[Your assignment]
Transcribe exactly the lines that fall between the one holding "### Dev.setOwner -/" and the one holding "d.regs := rfl", inclusive, from the entries below.

Stored items:
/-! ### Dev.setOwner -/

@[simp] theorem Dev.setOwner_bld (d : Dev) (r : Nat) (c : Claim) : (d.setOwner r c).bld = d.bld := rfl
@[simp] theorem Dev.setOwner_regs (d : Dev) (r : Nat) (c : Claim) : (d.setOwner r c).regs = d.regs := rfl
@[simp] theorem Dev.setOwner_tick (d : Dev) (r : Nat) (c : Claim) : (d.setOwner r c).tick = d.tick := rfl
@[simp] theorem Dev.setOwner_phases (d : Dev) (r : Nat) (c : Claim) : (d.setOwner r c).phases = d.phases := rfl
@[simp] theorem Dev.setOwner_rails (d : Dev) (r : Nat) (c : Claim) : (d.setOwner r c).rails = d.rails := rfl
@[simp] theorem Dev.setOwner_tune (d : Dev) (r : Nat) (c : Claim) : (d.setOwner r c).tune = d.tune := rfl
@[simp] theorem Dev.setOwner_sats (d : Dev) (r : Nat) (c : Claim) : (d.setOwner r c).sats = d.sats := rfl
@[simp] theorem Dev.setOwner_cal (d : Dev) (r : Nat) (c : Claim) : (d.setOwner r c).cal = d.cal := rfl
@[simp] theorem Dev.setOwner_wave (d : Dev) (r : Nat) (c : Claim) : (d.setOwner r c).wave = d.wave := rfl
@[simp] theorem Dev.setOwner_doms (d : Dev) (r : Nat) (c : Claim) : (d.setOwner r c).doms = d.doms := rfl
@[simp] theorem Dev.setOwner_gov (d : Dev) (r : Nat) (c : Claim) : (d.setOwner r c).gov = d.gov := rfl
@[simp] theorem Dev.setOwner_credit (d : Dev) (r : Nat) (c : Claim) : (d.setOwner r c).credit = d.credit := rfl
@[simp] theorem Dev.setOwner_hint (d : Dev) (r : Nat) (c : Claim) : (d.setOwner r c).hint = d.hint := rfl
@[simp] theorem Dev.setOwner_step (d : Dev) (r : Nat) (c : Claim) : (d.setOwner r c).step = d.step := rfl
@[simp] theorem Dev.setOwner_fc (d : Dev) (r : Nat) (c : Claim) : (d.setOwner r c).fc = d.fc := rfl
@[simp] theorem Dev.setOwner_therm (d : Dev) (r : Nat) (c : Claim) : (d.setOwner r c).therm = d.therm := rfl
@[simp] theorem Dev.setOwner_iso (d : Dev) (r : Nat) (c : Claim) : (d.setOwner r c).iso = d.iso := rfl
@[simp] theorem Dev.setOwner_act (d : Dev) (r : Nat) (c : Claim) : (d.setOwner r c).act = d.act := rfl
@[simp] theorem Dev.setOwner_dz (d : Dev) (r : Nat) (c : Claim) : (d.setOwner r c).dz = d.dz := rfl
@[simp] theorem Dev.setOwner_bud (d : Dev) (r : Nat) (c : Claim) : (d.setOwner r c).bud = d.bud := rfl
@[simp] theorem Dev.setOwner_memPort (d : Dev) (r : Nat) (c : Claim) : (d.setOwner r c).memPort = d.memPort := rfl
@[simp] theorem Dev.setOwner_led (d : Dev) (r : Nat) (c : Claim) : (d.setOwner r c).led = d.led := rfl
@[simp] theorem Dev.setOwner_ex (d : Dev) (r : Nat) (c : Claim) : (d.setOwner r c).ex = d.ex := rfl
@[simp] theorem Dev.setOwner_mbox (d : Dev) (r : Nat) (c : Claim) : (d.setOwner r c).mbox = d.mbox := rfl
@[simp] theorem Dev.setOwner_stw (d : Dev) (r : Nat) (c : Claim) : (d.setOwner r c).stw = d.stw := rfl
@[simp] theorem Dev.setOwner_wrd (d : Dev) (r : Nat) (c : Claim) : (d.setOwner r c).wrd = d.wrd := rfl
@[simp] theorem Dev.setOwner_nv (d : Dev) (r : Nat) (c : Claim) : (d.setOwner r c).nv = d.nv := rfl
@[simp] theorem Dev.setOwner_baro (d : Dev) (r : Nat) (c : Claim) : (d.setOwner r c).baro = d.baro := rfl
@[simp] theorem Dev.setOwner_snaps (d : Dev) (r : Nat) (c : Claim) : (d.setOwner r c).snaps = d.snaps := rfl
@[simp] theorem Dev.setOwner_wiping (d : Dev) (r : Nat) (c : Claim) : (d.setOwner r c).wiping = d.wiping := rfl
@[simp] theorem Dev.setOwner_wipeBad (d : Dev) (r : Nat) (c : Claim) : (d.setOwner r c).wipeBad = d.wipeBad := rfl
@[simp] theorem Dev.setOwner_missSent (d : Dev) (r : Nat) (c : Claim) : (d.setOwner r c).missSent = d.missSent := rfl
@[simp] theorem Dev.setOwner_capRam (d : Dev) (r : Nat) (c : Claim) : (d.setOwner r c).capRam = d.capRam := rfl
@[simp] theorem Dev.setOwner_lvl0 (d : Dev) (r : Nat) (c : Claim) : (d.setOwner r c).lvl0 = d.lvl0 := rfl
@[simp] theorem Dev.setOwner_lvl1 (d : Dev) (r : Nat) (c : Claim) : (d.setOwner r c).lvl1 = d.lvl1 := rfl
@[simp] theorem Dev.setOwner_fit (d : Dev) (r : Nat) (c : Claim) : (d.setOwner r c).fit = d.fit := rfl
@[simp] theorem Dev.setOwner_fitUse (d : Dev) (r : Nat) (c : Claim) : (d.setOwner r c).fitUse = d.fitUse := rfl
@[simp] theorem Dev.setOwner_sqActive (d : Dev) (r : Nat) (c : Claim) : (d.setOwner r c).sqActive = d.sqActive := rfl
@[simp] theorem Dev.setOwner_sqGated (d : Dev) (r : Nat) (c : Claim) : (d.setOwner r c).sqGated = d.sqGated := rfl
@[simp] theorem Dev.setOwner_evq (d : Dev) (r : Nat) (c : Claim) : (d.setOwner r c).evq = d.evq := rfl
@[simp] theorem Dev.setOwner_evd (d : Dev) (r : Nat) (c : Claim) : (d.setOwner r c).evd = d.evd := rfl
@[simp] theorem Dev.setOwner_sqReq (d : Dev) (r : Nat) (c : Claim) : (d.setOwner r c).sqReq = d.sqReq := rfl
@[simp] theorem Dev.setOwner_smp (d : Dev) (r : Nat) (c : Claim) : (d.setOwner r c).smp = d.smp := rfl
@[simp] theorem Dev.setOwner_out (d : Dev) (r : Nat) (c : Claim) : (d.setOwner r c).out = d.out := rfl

---

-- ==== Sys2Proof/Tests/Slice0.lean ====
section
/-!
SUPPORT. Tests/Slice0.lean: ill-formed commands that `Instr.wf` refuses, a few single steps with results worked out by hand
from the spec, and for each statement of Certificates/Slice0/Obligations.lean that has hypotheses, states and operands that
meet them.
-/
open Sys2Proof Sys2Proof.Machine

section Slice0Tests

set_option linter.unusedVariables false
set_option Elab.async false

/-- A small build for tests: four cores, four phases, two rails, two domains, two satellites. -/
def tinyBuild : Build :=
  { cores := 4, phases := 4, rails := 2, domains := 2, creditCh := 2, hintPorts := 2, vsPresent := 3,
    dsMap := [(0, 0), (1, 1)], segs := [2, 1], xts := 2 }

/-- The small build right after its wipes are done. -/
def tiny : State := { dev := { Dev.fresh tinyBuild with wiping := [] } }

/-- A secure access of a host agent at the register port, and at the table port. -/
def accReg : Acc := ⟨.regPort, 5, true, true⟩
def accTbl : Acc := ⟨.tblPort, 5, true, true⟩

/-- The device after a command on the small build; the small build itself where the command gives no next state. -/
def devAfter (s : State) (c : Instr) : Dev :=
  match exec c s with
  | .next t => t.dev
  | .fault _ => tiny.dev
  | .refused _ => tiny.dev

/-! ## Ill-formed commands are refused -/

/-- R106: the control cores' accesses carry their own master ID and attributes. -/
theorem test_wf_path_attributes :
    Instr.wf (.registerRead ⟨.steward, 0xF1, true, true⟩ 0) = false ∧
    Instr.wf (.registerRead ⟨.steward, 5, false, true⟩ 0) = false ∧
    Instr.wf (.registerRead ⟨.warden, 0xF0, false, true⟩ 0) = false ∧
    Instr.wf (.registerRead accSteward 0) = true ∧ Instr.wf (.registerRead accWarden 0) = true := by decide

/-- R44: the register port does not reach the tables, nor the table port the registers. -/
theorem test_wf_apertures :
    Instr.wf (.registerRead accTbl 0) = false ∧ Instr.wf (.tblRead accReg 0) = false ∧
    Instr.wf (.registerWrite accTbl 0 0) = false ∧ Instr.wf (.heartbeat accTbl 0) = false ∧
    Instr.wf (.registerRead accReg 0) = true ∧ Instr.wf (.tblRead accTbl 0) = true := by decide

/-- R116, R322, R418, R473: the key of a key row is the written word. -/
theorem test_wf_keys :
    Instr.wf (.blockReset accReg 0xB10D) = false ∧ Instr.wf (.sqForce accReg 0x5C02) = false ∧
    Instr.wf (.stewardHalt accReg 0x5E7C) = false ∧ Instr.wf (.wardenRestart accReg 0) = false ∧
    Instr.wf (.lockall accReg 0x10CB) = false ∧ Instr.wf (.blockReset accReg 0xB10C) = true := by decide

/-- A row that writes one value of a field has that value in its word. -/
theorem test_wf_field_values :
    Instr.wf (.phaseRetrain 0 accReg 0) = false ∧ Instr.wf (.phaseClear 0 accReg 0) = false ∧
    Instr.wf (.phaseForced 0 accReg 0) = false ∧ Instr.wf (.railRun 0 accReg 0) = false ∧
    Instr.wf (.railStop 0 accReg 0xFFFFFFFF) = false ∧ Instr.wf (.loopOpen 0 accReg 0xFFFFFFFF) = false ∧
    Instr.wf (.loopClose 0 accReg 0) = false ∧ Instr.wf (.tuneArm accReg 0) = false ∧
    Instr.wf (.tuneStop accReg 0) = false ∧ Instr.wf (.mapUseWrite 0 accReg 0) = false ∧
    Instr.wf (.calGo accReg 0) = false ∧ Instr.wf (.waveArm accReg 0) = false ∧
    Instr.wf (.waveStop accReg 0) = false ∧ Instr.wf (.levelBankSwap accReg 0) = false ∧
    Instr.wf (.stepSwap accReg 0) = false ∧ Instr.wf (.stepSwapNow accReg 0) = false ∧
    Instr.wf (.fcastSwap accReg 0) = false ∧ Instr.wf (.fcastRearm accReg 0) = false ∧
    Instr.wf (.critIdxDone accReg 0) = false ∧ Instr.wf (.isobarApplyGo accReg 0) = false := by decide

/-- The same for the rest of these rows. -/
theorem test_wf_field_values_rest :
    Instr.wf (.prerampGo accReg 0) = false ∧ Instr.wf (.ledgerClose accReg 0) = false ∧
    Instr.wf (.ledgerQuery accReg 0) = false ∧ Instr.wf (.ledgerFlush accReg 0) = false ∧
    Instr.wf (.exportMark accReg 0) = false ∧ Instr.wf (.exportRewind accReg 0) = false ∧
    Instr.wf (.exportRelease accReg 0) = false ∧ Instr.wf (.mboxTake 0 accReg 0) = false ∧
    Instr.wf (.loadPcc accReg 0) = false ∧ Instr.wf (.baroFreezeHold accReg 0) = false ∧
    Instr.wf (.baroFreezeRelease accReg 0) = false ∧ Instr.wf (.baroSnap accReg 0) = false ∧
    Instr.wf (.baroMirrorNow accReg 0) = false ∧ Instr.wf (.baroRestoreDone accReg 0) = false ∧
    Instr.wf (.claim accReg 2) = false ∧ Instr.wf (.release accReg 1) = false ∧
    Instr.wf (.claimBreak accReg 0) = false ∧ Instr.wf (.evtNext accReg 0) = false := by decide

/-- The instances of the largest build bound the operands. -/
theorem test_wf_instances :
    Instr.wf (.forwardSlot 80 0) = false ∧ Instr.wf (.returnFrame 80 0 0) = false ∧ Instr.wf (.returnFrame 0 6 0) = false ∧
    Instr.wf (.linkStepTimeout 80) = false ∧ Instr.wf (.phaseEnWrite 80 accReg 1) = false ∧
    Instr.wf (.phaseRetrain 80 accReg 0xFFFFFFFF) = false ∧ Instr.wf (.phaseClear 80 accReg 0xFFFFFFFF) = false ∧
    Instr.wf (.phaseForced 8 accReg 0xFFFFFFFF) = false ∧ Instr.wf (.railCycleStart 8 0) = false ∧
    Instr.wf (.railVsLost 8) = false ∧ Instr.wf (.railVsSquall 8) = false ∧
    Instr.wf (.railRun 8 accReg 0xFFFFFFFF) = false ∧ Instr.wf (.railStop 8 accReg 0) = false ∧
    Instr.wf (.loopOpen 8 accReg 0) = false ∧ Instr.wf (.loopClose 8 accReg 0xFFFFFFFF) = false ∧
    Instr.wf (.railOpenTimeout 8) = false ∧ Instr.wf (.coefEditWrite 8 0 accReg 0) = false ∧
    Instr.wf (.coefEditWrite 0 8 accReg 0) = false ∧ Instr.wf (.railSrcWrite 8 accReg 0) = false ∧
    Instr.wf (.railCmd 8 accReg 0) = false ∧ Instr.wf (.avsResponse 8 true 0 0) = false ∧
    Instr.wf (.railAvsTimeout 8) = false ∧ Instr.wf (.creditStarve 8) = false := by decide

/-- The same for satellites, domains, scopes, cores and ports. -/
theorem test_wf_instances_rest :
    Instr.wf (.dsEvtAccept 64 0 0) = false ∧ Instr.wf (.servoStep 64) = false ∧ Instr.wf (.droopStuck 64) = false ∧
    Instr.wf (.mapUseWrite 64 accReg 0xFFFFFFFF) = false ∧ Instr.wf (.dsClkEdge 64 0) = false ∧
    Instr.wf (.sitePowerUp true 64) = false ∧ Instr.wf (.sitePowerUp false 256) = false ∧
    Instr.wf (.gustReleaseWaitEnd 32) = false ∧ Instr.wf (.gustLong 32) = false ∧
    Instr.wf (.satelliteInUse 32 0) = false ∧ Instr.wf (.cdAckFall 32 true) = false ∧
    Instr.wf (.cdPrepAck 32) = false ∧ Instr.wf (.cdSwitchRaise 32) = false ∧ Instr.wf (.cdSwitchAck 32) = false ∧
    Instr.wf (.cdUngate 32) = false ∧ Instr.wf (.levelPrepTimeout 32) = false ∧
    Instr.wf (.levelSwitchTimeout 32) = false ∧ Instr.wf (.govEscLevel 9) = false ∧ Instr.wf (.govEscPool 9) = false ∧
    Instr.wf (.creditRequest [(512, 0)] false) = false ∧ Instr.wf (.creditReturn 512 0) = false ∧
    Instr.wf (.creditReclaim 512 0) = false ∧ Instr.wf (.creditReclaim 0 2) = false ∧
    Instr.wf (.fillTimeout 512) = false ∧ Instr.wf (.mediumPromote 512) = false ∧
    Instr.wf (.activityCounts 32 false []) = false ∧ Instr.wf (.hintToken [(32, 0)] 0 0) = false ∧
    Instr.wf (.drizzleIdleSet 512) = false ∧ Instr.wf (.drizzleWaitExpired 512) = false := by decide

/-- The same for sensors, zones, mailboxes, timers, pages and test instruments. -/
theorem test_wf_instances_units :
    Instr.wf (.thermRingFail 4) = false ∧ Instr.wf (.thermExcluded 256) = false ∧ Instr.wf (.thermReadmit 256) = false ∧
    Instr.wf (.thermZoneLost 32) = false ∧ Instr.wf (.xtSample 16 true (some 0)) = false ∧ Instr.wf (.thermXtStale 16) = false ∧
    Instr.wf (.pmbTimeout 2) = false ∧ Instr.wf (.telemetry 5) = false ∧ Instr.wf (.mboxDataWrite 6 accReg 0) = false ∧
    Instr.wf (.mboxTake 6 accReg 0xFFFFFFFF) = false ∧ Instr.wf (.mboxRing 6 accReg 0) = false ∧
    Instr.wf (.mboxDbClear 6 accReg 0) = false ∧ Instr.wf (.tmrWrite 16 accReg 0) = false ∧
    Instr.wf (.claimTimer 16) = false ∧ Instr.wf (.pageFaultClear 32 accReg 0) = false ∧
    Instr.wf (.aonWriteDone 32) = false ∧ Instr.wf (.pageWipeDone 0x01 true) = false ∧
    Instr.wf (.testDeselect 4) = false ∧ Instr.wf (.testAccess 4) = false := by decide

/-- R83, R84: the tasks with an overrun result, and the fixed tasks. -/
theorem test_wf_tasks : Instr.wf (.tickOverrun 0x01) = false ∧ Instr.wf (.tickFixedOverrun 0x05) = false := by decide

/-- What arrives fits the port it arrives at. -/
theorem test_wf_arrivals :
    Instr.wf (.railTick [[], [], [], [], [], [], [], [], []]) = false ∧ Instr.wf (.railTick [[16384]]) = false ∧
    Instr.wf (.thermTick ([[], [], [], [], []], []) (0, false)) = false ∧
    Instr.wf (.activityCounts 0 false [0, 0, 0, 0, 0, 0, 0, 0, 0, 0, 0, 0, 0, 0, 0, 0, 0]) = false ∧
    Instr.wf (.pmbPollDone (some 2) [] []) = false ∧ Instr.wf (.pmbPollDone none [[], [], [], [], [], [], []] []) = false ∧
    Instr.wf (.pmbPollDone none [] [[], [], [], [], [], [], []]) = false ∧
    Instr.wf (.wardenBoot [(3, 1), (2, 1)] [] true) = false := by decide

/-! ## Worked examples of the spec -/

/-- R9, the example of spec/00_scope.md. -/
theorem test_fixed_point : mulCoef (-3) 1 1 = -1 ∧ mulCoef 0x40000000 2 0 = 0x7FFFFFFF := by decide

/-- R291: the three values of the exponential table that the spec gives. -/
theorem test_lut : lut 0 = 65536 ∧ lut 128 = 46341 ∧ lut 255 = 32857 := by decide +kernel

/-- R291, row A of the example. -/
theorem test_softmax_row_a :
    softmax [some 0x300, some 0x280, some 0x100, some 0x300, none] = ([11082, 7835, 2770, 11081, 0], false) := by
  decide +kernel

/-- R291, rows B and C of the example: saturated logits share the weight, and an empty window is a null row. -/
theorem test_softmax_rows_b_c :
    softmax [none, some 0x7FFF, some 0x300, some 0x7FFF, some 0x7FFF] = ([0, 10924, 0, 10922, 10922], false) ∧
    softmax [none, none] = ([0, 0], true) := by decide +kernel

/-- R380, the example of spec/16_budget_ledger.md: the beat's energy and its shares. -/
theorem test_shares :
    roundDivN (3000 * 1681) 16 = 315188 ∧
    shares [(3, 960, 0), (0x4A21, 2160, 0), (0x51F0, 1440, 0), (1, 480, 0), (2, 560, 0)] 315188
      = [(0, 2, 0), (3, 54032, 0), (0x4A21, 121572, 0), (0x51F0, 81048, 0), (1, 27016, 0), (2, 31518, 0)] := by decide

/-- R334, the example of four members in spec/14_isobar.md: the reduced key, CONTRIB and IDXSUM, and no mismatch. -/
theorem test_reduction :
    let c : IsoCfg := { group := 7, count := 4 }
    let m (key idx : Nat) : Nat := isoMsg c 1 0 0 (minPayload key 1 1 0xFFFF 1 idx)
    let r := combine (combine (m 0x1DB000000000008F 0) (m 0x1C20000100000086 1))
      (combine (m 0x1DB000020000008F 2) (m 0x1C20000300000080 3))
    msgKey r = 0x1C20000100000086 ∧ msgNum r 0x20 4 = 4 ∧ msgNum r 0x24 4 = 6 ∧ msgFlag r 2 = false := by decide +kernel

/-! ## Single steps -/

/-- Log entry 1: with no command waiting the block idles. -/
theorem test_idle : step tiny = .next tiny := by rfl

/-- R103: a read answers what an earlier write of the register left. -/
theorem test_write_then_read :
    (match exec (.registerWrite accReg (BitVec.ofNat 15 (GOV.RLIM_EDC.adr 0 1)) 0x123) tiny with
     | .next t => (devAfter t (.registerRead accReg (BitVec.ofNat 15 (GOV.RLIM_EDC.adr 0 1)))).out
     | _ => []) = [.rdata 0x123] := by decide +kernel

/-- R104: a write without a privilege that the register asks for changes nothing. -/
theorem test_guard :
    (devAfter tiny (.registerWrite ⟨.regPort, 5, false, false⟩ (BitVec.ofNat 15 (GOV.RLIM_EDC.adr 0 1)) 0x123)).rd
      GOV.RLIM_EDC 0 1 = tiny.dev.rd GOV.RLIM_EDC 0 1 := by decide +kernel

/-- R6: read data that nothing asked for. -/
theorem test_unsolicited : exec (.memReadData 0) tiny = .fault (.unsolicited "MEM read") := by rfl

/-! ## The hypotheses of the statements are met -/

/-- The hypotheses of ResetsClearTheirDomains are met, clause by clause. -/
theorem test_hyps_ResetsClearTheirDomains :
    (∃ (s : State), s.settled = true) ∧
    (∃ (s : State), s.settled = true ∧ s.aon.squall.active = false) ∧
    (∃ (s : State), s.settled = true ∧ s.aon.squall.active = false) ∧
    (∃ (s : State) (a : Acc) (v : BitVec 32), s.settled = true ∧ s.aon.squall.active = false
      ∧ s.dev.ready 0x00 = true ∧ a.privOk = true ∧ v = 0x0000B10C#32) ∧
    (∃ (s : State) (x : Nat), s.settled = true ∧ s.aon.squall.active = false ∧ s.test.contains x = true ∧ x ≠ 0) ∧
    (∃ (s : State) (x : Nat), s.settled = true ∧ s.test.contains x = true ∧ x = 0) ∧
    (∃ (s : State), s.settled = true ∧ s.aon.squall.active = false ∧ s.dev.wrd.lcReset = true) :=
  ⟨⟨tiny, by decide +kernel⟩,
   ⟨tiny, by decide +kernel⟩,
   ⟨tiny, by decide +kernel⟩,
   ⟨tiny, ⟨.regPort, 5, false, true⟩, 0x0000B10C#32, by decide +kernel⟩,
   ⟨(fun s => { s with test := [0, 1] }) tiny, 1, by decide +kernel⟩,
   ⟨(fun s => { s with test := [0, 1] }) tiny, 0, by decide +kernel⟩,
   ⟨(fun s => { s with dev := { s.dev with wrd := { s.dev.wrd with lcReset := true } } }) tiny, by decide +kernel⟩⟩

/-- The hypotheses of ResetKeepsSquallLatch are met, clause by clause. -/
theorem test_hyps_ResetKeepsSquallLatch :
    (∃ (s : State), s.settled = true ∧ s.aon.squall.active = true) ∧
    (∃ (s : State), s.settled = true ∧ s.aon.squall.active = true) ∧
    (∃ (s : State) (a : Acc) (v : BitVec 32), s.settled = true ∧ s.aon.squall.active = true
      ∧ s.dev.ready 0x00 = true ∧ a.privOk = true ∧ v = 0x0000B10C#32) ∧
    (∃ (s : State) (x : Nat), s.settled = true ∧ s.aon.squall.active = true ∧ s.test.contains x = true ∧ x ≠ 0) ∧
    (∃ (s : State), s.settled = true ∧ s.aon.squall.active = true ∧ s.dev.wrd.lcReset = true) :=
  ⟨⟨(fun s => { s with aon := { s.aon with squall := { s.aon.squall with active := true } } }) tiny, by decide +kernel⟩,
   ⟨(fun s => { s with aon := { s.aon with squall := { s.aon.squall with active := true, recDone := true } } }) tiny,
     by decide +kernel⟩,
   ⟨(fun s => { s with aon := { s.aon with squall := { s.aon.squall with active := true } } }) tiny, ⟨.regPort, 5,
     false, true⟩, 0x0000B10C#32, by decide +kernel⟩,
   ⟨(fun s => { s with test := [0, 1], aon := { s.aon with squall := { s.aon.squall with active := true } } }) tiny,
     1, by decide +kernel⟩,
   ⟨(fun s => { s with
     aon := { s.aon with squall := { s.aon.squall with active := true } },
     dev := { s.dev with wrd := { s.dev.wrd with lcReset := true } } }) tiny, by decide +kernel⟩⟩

==

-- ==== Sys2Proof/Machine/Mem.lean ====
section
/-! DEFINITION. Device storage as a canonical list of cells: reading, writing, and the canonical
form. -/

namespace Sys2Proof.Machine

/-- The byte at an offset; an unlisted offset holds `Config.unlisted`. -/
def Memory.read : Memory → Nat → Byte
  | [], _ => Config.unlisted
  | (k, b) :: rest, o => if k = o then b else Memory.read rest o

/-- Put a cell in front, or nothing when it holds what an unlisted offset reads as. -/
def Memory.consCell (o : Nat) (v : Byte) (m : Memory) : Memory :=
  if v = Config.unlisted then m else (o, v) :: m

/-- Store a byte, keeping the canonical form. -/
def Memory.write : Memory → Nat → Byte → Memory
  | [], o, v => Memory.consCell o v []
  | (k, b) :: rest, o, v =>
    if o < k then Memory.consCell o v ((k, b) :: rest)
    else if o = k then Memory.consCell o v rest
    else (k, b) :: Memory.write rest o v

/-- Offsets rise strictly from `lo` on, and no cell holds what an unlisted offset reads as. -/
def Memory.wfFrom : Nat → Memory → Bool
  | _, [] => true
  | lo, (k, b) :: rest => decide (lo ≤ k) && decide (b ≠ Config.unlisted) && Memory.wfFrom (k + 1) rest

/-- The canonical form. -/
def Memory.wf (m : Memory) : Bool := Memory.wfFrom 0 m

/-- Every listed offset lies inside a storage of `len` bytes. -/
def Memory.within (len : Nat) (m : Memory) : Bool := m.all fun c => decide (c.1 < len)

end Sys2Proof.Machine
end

[Task answer]
/-! ### Dev.setOwner -/

@[simp] theorem Dev.setOwner_bld (d : Dev) (r : Nat) (c : Claim) : (d.setOwner r c).bld = d.bld := rfl
@[simp] theorem Dev.setOwner_regs (d : Dev) (r : Nat) (c : Claim) : (d.setOwner r c).regs = d.regs := rfl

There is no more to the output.